DATA FOR THE TASK
/-! ## `onPort` -/

@[simp] theorem State.onPort_ports (s : State) (k : Nat) (g : Port → Port) :
    (s.onPort k g).ports = s.ports.set k (g (s.port k)) := rfl
@[simp] theorem State.onPort_pending (s : State) (k : Nat) (g : Port → Port) : (s.onPort k g).pending = s.pending := rfl
@[simp] theorem State.onPort_time (s : State) (k : Nat) (g : Port → Port) : (s.onPort k g).time = s.time := rfl
@[simp] theorem State.onPort_pwr (s : State) (k : Nat) (g : Port → Port) : (s.onPort k g).pwr = s.pwr := rfl
@[simp] theorem State.onPort_host (s : State) (k : Nat) (g : Port → Port) : (s.onPort k g).host = s.host := rfl
@[simp] theorem State.onPort_rings (s : State) (k : Nat) (g : Port → Port) : (s.onPort k g).rings = s.rings := rfl
@[simp] theorem State.onPort_ev (s : State) (k : Nat) (g : Port → Port) : (s.onPort k g).ev = s.ev := rfl
@[simp] theorem State.onPort_irqCfg (s : State) (k : Nat) (g : Port → Port) : (s.onPort k g).irqCfg = s.irqCfg := rfl
@[simp] theorem State.onPort_fuse (s : State) (k : Nat) (g : Port → Port) : (s.onPort k g).fuse = s.fuse := rfl
@[simp] theorem State.onPort_cfg (s : State) (k : Nat) (g : Port → Port) : (s.onPort k g).cfg = s.cfg := rfl
@[simp] theorem State.onPort_faults (s : State) (k : Nat) (g : Port → Port) : (s.onPort k g).faults = s.faults := rfl
@[simp] theorem State.onPort_wade (s : State) (k : Nat) (g : Port → Port) : (s.onPort k g).wade = s.wade := rfl
@[simp] theorem State.onPort_discs (s : State) (k : Nat) (g : Port → Port) : (s.onPort k g).discs = s.discs := rfl
@[simp] theorem State.onPort_ctrs (s : State) (k : Nat) (g : Port → Port) : (s.onPort k g).ctrs = s.ctrs := rfl
@[simp] theorem State.onPort_opens (s : State) (k : Nat) (g : Port → Port) : (s.onPort k g).opens = s.opens := rfl
@[simp] theorem State.onPort_pres (s : State) (k : Nat) (g : Port → Port) : (s.onPort k g).pres = s.pres := rfl
@[simp] theorem State.onPort_seq (s : State) (k : Nat) (g : Port → Port) : (s.onPort k g).seq = s.seq := rfl
@[simp] theorem State.onPort_outs (s : State) (k : Nat) (g : Port → Port) : (s.onPort k g).outs = s.outs := rfl
@[simp] theorem State.onPort_lsws (s : State) (k : Nat) (g : Port → Port) : (s.onPort k g).lsws = s.lsws := rfl
@[simp] theorem State.onPort_drv (s : State) (k : Nat) (g : Port → Port) : (s.onPort k g).drv = s.drv := rfl
@[simp] theorem State.onPort_nodes (s : State) (k : Nat) (g : Port → Port) : (s.onPort k g).nodes = s.nodes := rfl
@[simp] theorem State.onPort_reqs (s : State) (k : Nat) (g : Port → Port) : (s.onPort k g).reqs = s.reqs := rfl
@[simp] theorem State.onPort_chainSeq (s : State) (k : Nat) (g : Port → Port) : (s.onPort k g).chainSeq = s.chainSeq := rfl
@[simp] theorem State.onPort_cells (s : State) (k : Nat) (g : Port → Port) : (s.onPort k g).cells = s.cells := rfl
@[simp] theorem State.onPort_ests (s : State) (k : Nat) (g : Port → Port) : (s.onPort k g).ests = s.ests := rfl
@[simp] theorem State.onPort_sens (s : State) (k : Nat) (g : Port → Port) : (s.onPort k g).sens = s.sens := rfl
@[simp] theorem State.onPort_zones (s : State) (k : Nat) (g : Port → Port) : (s.onPort k g).zones = s.zones := rfl
@[simp] theorem State.onPort_therm (s : State) (k : Nat) (g : Port → Port) : (s.onPort k g).therm = s.therm := rfl
@[simp] theorem State.onPort_strs (s : State) (k : Nat) (g : Port → Port) : (s.onPort k g).strs = s.strs := rfl
@[simp] theorem State.onPort_pack (s : State) (k : Nat) (g : Port → Port) : (s.onPort k g).pack = s.pack := rfl
@[simp] theorem State.onPort_hvil (s : State) (k : Nat) (g : Port → Port) : (s.onPort k g).hvil = s.hvil := rfl
@[simp] theorem State.onPort_iso (s : State) (k : Nat) (g : Port → Port) : (s.onPort k g).iso = s.iso := rfl
@[simp] theorem State.onPort_lid (s : State) (k : Nat) (g : Port → Port) : (s.onPort k g).lid = s.lid := rfl
@[simp] theorem State.onPort_safe (s : State) (k : Nat) (g : Port → Port) : (s.onPort k g).safe = s.safe := rfl
@[simp] theorem State.onPort_msgs (s : State) (k : Nat) (g : Port → Port) : (s.onPort k g).msgs = s.msgs := rfl
@[simp] theorem State.onPort_axles (s : State) (k : Nat) (g : Port → Port) : (s.onPort k g).axles = s.axles := rfl
@[simp] theorem State.onPort_cans (s : State) (k : Nat) (g : Port → Port) : (s.onPort k g).cans = s.cans := rfl
@[simp] theorem State.onPort_pair (s : State) (k : Nat) (g : Port → Port) : (s.onPort k g).pair = s.pair := rfl
@[simp] theorem State.onPort_mram (s : State) (k : Nat) (g : Port → Port) : (s.onPort k g).mram = s.mram := rfl
@[simp] theorem State.onPort_repair (s : State) (k : Nat) (g : Port → Port) : (s.onPort k g).repair = s.repair := rfl
@[simp] theorem State.onPort_sent (s : State) (k : Nat) (g : Port → Port) : (s.onPort k g).sent = s.sent := rfl
@[simp] theorem State.onPort_free (s : State) (k : Nat) (g : Port → Port) : (s.onPort k g).free = s.free := rfl
@[simp] theorem State.onPort_port (s : State) (k : Nat) (g : Port → Port) : (s.onPort k g).port k = g (s.port k) :=
  Tab.getD_set_same _ _ _ _
theorem State.onPort_port_other (s : State) {k j : Nat} (g : Port → Port) (h : j ≠ k) : (s.onPort k g).port j = s.port j :=
  Tab.getD_set_other _ _ _ h
@[simp] theorem State.onPort_ring (s : State) (k : Nat) (g : Port → Port) (j : Nat) : (s.onPort k g).ring j = s.ring j := rfl
@[simp] theorem State.onPort_evr (s : State) (k : Nat) (g : Port → Port) (j : EvReg) : (s.onPort k g).evr j = s.evr j := rfl
@[simp] theorem State.onPort_irqc (s : State) (k : Nat) (g : Port → Port) (j : IrqBlk) : (s.onPort k g).irqc j = s.irqc j := rfl
@[simp] theorem State.onPort_fault (s : State) (k : Nat) (g : Port → Port) (j : Nat) : (s.onPort k g).fault j = s.fault j := rfl
@[simp] theorem State.onPort_disc (s : State) (k : Nat) (g : Port → Port) (j : Nat) : (s.onPort k g).disc j = s.disc j := rfl
@[simp] theorem State.onPort_ctr (s : State) (k : Nat) (g : Port → Port) (j : Nat) : (s.onPort k g).ctr j = s.ctr j := rfl
@[simp] theorem State.onPort_opn (s : State) (k : Nat) (g : Port → Port) (j : Nat) : (s.onPort k g).opn j = s.opn j := rfl
@[simp] theorem State.onPort_pre (s : State) (k : Nat) (g : Port → Port) (j : Nat) : (s.onPort k g).pre j = s.pre j := rfl
@[simp] theorem State.onPort_outc (s : State) (k : Nat) (g : Port → Port) (j : Nat) : (s.onPort k g).outc j = s.outc j := rfl
@[simp] theorem State.onPort_lsw (s : State) (k : Nat) (g : Port → Port) (j : Nat) : (s.onPort k g).lsw j = s.lsw j := rfl
@[simp] theorem State.onPort_node (s : State) (k : Nat) (g : Port → Port) (j : Nat) : (s.onPort k g).node j = s.node j := rfl
@[simp] theorem State.onPort_req (s : State) (k : Nat) (g : Port → Port) (j : Nat) : (s.onPort k g).req j = s.req j := rfl
@[simp] theorem State.onPort_cseq (s : State) (k : Nat) (g : Port → Port) (j : Nat) : (s.onPort k g).cseq j = s.cseq j := rfl
@[simp] theorem State.onPort_cell (s : State) (k : Nat) (g : Port → Port) (j : Nat) : (s.onPort k g).cell j = s.cell j := rfl
@[simp] theorem State.onPort_est (s : State) (k : Nat) (g : Port → Port) (j : Nat) : (s.onPort k g).est j = s.est j := rfl
@[simp] theorem State.onPort_sensor (s : State) (k : Nat) (g : Port → Port) (j : Nat) : (s.onPort k g).sensor j = s.sensor j := rfl
@[simp] theorem State.onPort_zone (s : State) (k : Nat) (g : Port → Port) (j : Nat) : (s.onPort k g).zone j = s.zone j := rfl
@[simp] theorem State.onPort_str (s : State) (k : Nat) (g : Port → Port) (j : Nat) : (s.onPort k g).str j = s.str j := rfl
@[simp] theorem State.onPort_loop (s : State) (k : Nat) (g : Port → Port) (j : Nat) : (s.onPort k g).loop j = s.loop j := rfl
@[simp] theorem State.onPort_msg (s : State) (k : Nat) (g : Port → Port) (j : Nat) : (s.onPort k g).msg j = s.msg j := rfl
@[simp] theorem State.onPort_axle (s : State) (k : Nat) (g : Port → Port) (j : Nat) : (s.onPort k g).axle j = s.axle j := rfl
@[simp] theorem State.onPort_can (s : State) (k : Nat) (g : Port → Port) (j : Nat) : (s.onPort k g).can j = s.can j := rfl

EXERCISE
Wherever the line holding "s.lsws := rfl" falls in the entries above, copy exactly from it through the line holding "s.nodes := rfl", inclusive, and add nothing.

EXPECTED OUTPUT
@[simp] theorem State.onPort_lsws (s : State) (k : Nat) (g : Port → Port) : (s.onPort k g).lsws = s.lsws := rfl
@[simp] theorem State.onPort_drv (s : State) (k : Nat) (g : Port → Port) : (s.onPort k g).drv = s.drv := rfl
@[simp] theorem State.onPort_nodes (s : State) (k : Nat) (g : Port → Port) : (s.onPort k g).nodes = s.nodes := rfl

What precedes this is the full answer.